Alors que Riyad se prépare à organiser des discussions américaines-Ukraine sur la façon de mettre fin à la guerre de la Russie, les analystes expliquent à L’Observatoire de l’Europe comment l’Arabie saoudite est devenue un poids lourd diplomatique.
Quatre ans après l’invasion de la Russie à grande échelle de l’Ukraine, l’Arabie saoudite s’est imposée comme un médiateur inattendu mais efficace entre les nations en guerre.
Ayant depuis longtemps été une puissance arabe en raison de sa richesse pétrolière, de son économie en plein essor et de sa stabilité politique dans une région en difficulté, elle émerge comme un acteur diplomatique mondial majeur.

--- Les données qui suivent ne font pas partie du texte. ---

/-- LOAD in IDLE handles its records in ascending id. One record 4..8 whose slot passes is brought into
force with its words adjusted, and a bad one leaves the table and is reported; a profile or band record that
passes is written to the pending copy and promoted when it passes its checks. The reply gives the check
number of each table 1..3 attempted, and 0 for any other. A mask outside 1..8 is BADARG; in WRITING a LOAD
is refused with BUSY, and one whose mask is outside 1..8 with BUSY or BADARG (log 6).
The model's own part in it: log 2, 6, 8, 36, 41. -/
def Obligations.LoadBringsASlotIntoForce : Prop :=
  ∀ (s : State) (tag : Byte) (r : RecordId), s.phase = .running →
    let i : Instr := .load tag (1#16 <<< r.num)
    let sl := s.store.slots.get r
    let set : List Byte := le16 (1#16 <<< r.num)
    let passes (q : RecordId) : Bool := slotPasses q (s.store.slots.get q)
    let brought (q : RecordId) (k : Copies) : Words :=
      k.pending.splice 0 (adjustWords (s.fieldsOf q) 0 (s.store.slots.get q).words)
    let checks (named : List RecordId) : List Byte :=
      [RecordId.profileN, .profileF, .bands].map fun q => match s.copiesOf q with
        | some k =>
          if q ∈ named ∧ passes q = true then BitVec.ofNat 8 (checkOf s.factory q (brought q k)) else 0
        | none => 0
    let refused (mask : Word) (why : Status) : Prop :=
      exec (.load tag mask) s = .next (Answer.reply ⟨s, why, [0, 0, 0, 0, 0, 0, 0]⟩ 0x23 tag)
    (∀ w, s.store.state = .writing w →
      refused (1#16 <<< r.num) .busy
        ∧ ∀ mask : Word, (mask &&& 0xFE01 = 0 → refused mask .busy)
          ∧ (mask &&& 0xFE01 ≠ 0 → refused mask .busy ∨ refused mask .badArg))
    ∧ (s.store.state = .idle → slotPasses r sl = false →
        exec i s = .next (Answer.reply ⟨s, .part, [0, 0] ++ set ++ [0, 0, 0]⟩ 0x23 tag))
    ∧ (s.store.state = .idle → slotPasses r sl = true → 4 ≤ r.num →
        ∃ u, exec i s = .next (Answer.reply ⟨u, .ok, set ++ [0, 0] ++ [0, 0, 0]⟩ 0x23 tag)
          ∧ u = (s.loadRecords [r]).state
          ∧ TableForced s r 0 sl.words.length (s.broughtIn r 0 sl.words).1 u)
    ∧ (s.store.state = .idle → slotPasses r sl = true → ∀ k, s.copiesOf r = some k →
        let pending := brought r k
        let check := checkOf s.factory r pending
        ∃ u, exec i s = .next (Answer.reply ⟨u, .ok, set ++ [0, 0] ++ checks [r]⟩ 0x23 tag)
          ∧ u = (s.loadRecords [r]).state
          ∧ u.copiesOf r = some (if check = 0 then ⟨pending, pending, false⟩
              else ⟨k.active, pending, true⟩)
          ∧ u.link = s.link.notify s.alloc.frame.number
              (.profile r.num (check == 0) check .load)
          ∧ u = { s.setCopies r (if check = 0 then ⟨pending, pending, false⟩
              else ⟨k.active, pending, true⟩) with link := u.link, handed := u.handed }
          ∧ (check = 0 → PromotionHanded s r pending u) ∧ (check ≠ 0 → u.handed = s.handed))
    ∧ (∀ mask : Word, s.store.state = .idle →
        (mask &&& 0xFE01 ≠ 0 → refused mask .badArg)
          ∧ (mask &&& 0xFE01 = 0 →
            let named := recordsIn mask
            exec (.load tag mask) s = .next (Answer.reply
              ⟨named.foldl (fun x q => (x.loadRecords [q]).state) s,
                if named.all passes then .ok else .part,
                le16 (recordSet (named.filter passes))
                  ++ le16 (recordSet (named.filter fun q => !passes q)) ++ checks named⟩ 0x23 tag)))

/-- TABLE-WRITE to a profile or band table: an offset and count beyond the table are refused with RANGE;
otherwise the adjusted words are stored, and a final write promotes the copy when its checks pass and is
REFUSED, with the first failing check, when one fails; every other table stays.
The model's own part in it: log 2, 8, 41. -/
def Obligations.TableWriteStoresAndPromotes : Prop :=
  ∀ (s : State) (tag id offset : Byte) (words : List Word) (r : RecordId) (k : Copies),
    s.phase = .running → s.copiesOf r = some k → id = BitVec.ofNat 8 r.num → words.length ≤ 28 →
    let n := BitVec.ofNat 8 words.length
    let edit (b : Bool) : Byte := if b then 1 else 0
    let adjusted := adjustWords (s.fieldsOf r) offset.toNat words
    let clamped := ((s.fieldsOf r).drop offset.toNat).zip words |>.any fun p =>
      clamp p.1.lo p.1.hi ((p.1.read p.2).fdiv p.1.step * p.1.step) != p.1.read p.2
    let taken : Status := if clamped then .clamped else .ok
    let pending := k.pending.splice offset.toNat adjusted
    let check := checkOf s.factory r pending
    let stored : Copies := if words = [] then k else ⟨k.active, pending, true⟩
    if r.length < offset.toNat + words.length then
      exec (.tableWrite tag id offset 0 words) s
          = .next (Answer.reply ⟨s, .range, [id, offset, n, edit k.editing, 0, 0]⟩ 0x21 tag)
        ∧ exec (.tableWriteFinal tag id offset 1 words) s
          = .next (Answer.reply ⟨s, .range, [id, offset, n, edit k.editing, 0, 0]⟩ 0x21 tag)
    else
      exec (.tableWrite tag id offset 0 words) s
          = .next (Answer.reply ⟨s.setCopies r stored, taken,
              [id, offset, n, edit stored.editing, 0, edit clamped]⟩ 0x21 tag)
        ∧ ∃ u, exec (.tableWriteFinal tag id offset 1 words) s
            = .next (Answer.reply ⟨u, if check = 0 then taken else .refused,
                [id, offset, n, edit (check != 0), BitVec.ofNat 8 check, edit clamped]⟩ 0x21 tag)
          ∧ u.copiesOf r = some (if check = 0 then ⟨stored.pending, stored.pending, false⟩
              else ⟨k.active, stored.pending, true⟩)
          ∧ u.link = s.link.notify s.alloc.frame.number
              (.profile r.num (check == 0) check .write)
          ∧ u = { s.setCopies r (if check = 0 then ⟨stored.pending, stored.pending, false⟩
              else ⟨k.active, stored.pending, true⟩) with link := u.link, handed := u.handed }
          ∧ (check = 0 → PromotionHanded s r stored.pending u) ∧ (check ≠ 0 → u.handed = s.handed)

/-- TABLE-WRITE to a table 4..8 brings its adjusted words into force, with what they do to the counters, the
far path and the fault records, and answers CLAMPED where an adjustment acts; ids 9 and 11..13 are
READ-ONLY, and an id that names no table is BADARG, whatever the flags. TABLE-READ gives the words of a
table, 0 beyond its length with PARTIAL; a count above 28 is BADARG, with a free count byte and no words
(log 7).
The model's own part in it: log 2, 7, 8, 23, 36. -/
def Obligations.TablesAreReadAndWritten : Prop :=
  ∀ (s : State) (tag id offset : Byte) (words : List Word), s.phase = .running →
    (∀ r, 4 ≤ r.num → id = BitVec.ofNat 8 r.num → offset.toNat + words.length ≤ r.length →
      words.length ≤ 28 →
      let clamped : Bool := (s.broughtIn r offset.toNat words).2
      ∃ u : State, exec (.tableWrite tag id offset 0 words) s
          = .next (Answer.reply ⟨u, if clamped then .clamped else .ok,
              [id, offset, BitVec.ofNat 8 words.length, 0, 0, if clamped then 1 else 0]⟩ 0x21 tag)
        ∧ exec (.tableWriteFinal tag id offset 1 words) s
          = exec (.tableWrite tag id offset 0 words) s
        ∧ TableForced s r offset.toNat words.length (s.broughtIn r offset.toNat words).1 u)
    ∧ (∀ r : RecordId, 4 ≤ r.num → id = BitVec.ofNat 8 r.num → r.length < offset.toNat + words.length →
      exec (.tableWrite tag id offset 0 words) s = .next (Answer.reply
        ⟨s, .range, [id, offset, BitVec.ofNat 8 words.length, 0, 0, 0]⟩ 0x21 tag)
        ∧ exec (.tableWriteFinal tag id offset 1 words) s = exec (.tableWrite tag id offset 0 words) s)
    ∧ (∀ (table : TableId) (flags : Byte), tableOf id = some table → flags &&& 0xFE ≠ 0 →
      let refused := Answer.reply
        ⟨s, .badArg, [id, offset, BitVec.ofNat 8 words.length, s.editCode table, 0, 0]⟩ 0x21 tag
      exec (.tableWrite tag id offset flags words) s = .next refused
        ∧ exec (.tableWriteFinal tag id offset flags words) s = .next refused)
    ∧ (id = 9 ∨ id = 11 ∨ id = 12 ∨ id = 13 →
        exec (.tableWrite tag id offset 0 words) s
          = .next (Answer.reply ⟨s, .readOnly, [id, offset, 0, 0, 0, 0]⟩ 0x21 tag)
          ∧ exec (.tableWriteFinal tag id offset 1 words) s = exec (.tableWrite tag id offset 0 words) s)
    ∧ (id = 0 ∨ id = 10 ∨ 13 < id.toNat →
        let refused := Answer.reply ⟨s, .badArg, [id, offset, 0, 0, 0, 0]⟩ 0x21 tag
        (∀ flags, exec (.tableWrite tag id offset flags words) s = .next refused
            ∧ exec (.tableWriteFinal tag id offset flags words) s = .next refused)
          ∧ ∀ count, exec (.tableRead tag id offset count) s
            = .next (Answer.reply ⟨s, .badArg, [id, offset, 0, 0]⟩ 0x20 tag))
    ∧ (∀ (table : TableId) (count : Byte), tableOf id = some table → count.toNat ≤ 28 →
        exec (.tableRead tag id offset count) s = .next (Answer.reply
          ⟨s, if 0 < count.toNat ∧ table.length < offset.toNat + count.toNat then .part else .ok,
            [id, offset, count, s.editCode table]
              ++ ((List.range count.toNat).map fun i =>
                  le16 (BitVec.ofInt 16 ((s.tableWords table).getD (offset.toNat + i) 0))).flatten⟩
          0x20 tag))
    ∧ (∀ (table : TableId) (count : Byte), tableOf id = some table → 28 < count.toNat →
        ∃ n, exec (.tableRead tag id offset count) s = .next (Answer.reply
          ⟨s, .badArg, [id, offset, n, s.editCode table]⟩ 0x20 tag))

/-! ### Message link -/

/-- A request's reply frame is held in place of any other, the supervisor restarts under the HOST_TIMEOUT in
force, and nothing else changes.
The model's own part in it: log 5. -/
def Obligations.ReplyIsHeldAndSupervisorRestarts : Prop :=
  ∀ (a : Answer) (kind tag : Byte),
    let front := [kind, tag, a.status.code, BitVec.ofNat 8 a.body.length] ++ a.body
    let seconds := (a.state.tables.limits.getD 6 0).toNat
    ∃ chk, byteSum (front ++ [chk]) = 0 ∧ a.reply kind tag = { a.state with
      fresh := a.state.fresh + 1
      link := { a.state.link with
        reply := some (front ++ [chk])
        supervisor := if seconds = 0 then none else some (10000 * seconds) } }

/-- The transactions that reach no block: an empty write changes nothing; a bad frame is answered REJECT with
status FRAME and does not restart the supervisor; an unknown kind and a wrong length are answered and do.
Before the completion of the power-on load nothing reaches the link. A read transaction gives the held
reply, or a NONE reply, with 0x00 past its end, and releases it. A transaction to an address other than
LINK_ADDR reaches nothing.
The model's own part in it: log 18, 27. -/
def Obligations.TransactionsThatReachNoBlock : Prop :=
  (∀ s : State,
      exec .emptyWrite s = .next s
      ∧ (∀ bytes, s.phase = .running → exec (.badRequestFrame bytes) s = .next { s with
          fresh := s.fresh + 1
          link := { s.link with
            reply := some [0x7F, bytes.getD 1 0, 0x20, 0, 0 - (0x7F + bytes.getD 1 0 + 0x20)] } })
      ∧ (∀ kind tag body, s.phase = .running →
          exec (.unknownRequest kind tag body) s = .next (Answer.reply ⟨s, .unknown, []⟩ kind tag)
            ∧ exec (.lengthError kind tag body) s = .next (Answer.reply ⟨s, .length, []⟩ kind tag))
      ∧ (∀ (i : Instr) (bytes : List Byte), s.phase ≠ .running → encode i = some bytes →
          exec i s = .next s)
      ∧ (∀ n, s.phase ≠ .running → exec (.readReply n) s = .next s))
  ∧ (∀ (s : State) (n : Nat), s.phase = .running →
      ∃ t, exec (.readReply n) s = .next t
        ∧ t = { s with link := { s.link with reply := none, lastRead := t.link.lastRead } }
        ∧ t.link.lastRead.length = n
        ∧ ∀ i, i < n → t.link.lastRead.getD i 0 = (s.link.reply.getD [0, 0, 0, 0, 0]).getD i 0)
  ∧ (∀ (s : State) (address : BitVec 7) (bytes : List Byte) (n : Nat),
      (address.toNat = s.factory.linkAddr →
        s.hostWrite address bytes = { s with pending := s.pending ++ [decodeWrite bytes] }
          ∧ s.hostRead address n = { s with pending := s.pending ++ [.readReply n] })
      ∧ (address.toNat ≠ s.factory.linkAddr →
        s.hostWrite address bytes = s ∧ s.hostRead address n = s))

/-- A notice of a masked kind is not queued; one of a queued kind merges into its entry, in its place; any
other is added at the end with repeat count 1 and the frame number. -/
def Obligations.NoticesQueueOrMerge : Prop :=
  ∀ (l : Link) (frame : Nat) (p : Payload),
    (l.enabled.getLsbD p.kind = false → l.notify frame p = l)
    ∧ (l.enabled.getLsbD p.kind = true → (∀ e ∈ l.queue, e.payload.kind ≠ p.kind) →
        l.notify frame p = { l with queue := l.queue ++ [⟨p, 1, frame⟩] })
    ∧ (∀ before e after, l.enabled.getLsbD p.kind = true → l.queue = before ++ e :: after →
        (∀ x ∈ before, x.payload.kind ≠ p.kind) → e.payload.kind = p.kind → e.count ≤ 255 →
        ∃ q, l.notify frame p
            = { l with queue := before ++ ⟨q, min 255 (e.count + 1), e.frame⟩ :: after }
          ∧ (∀ a b, e.payload = .fault a → p = .fault b → q = .fault (a ||| b))
          ∧ (∀ a b, e.payload = .defaulted a → p = .defaulted b → q = .defaulted (a ||| b))
          ∧ (p.kind ≠ 5 → p.kind ≠ 10 → q = p))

Lundi, le prince héritier Mohammad bin Salman accueillera le président ukrainien Volodymyr Zelenskyy à Riyad, où des pourparlers entre les responsables de Washington et Kiev se dérouleront sur un cadre de paix pour mettre fin à la guerre.
Ce sera la première réunion de haut niveau des États-Unis et de l’Ukraine depuis l’argument houleux entre Zelenskyy et le président américain Donald Trump dans le bureau ovale plus tôt ce mois-ci.
Ces pourparlers surviennent quelques semaines seulement après que Riyad a accueilli des hauts responsables américains et russes pour leur engagement le plus étendu depuis que la Russie a commencé sa guerre en février 2022. Dans le cadre du dégel diplomatique, Washington et Moscou ont accepté de travailler ensemble pour mettre fin au conflit.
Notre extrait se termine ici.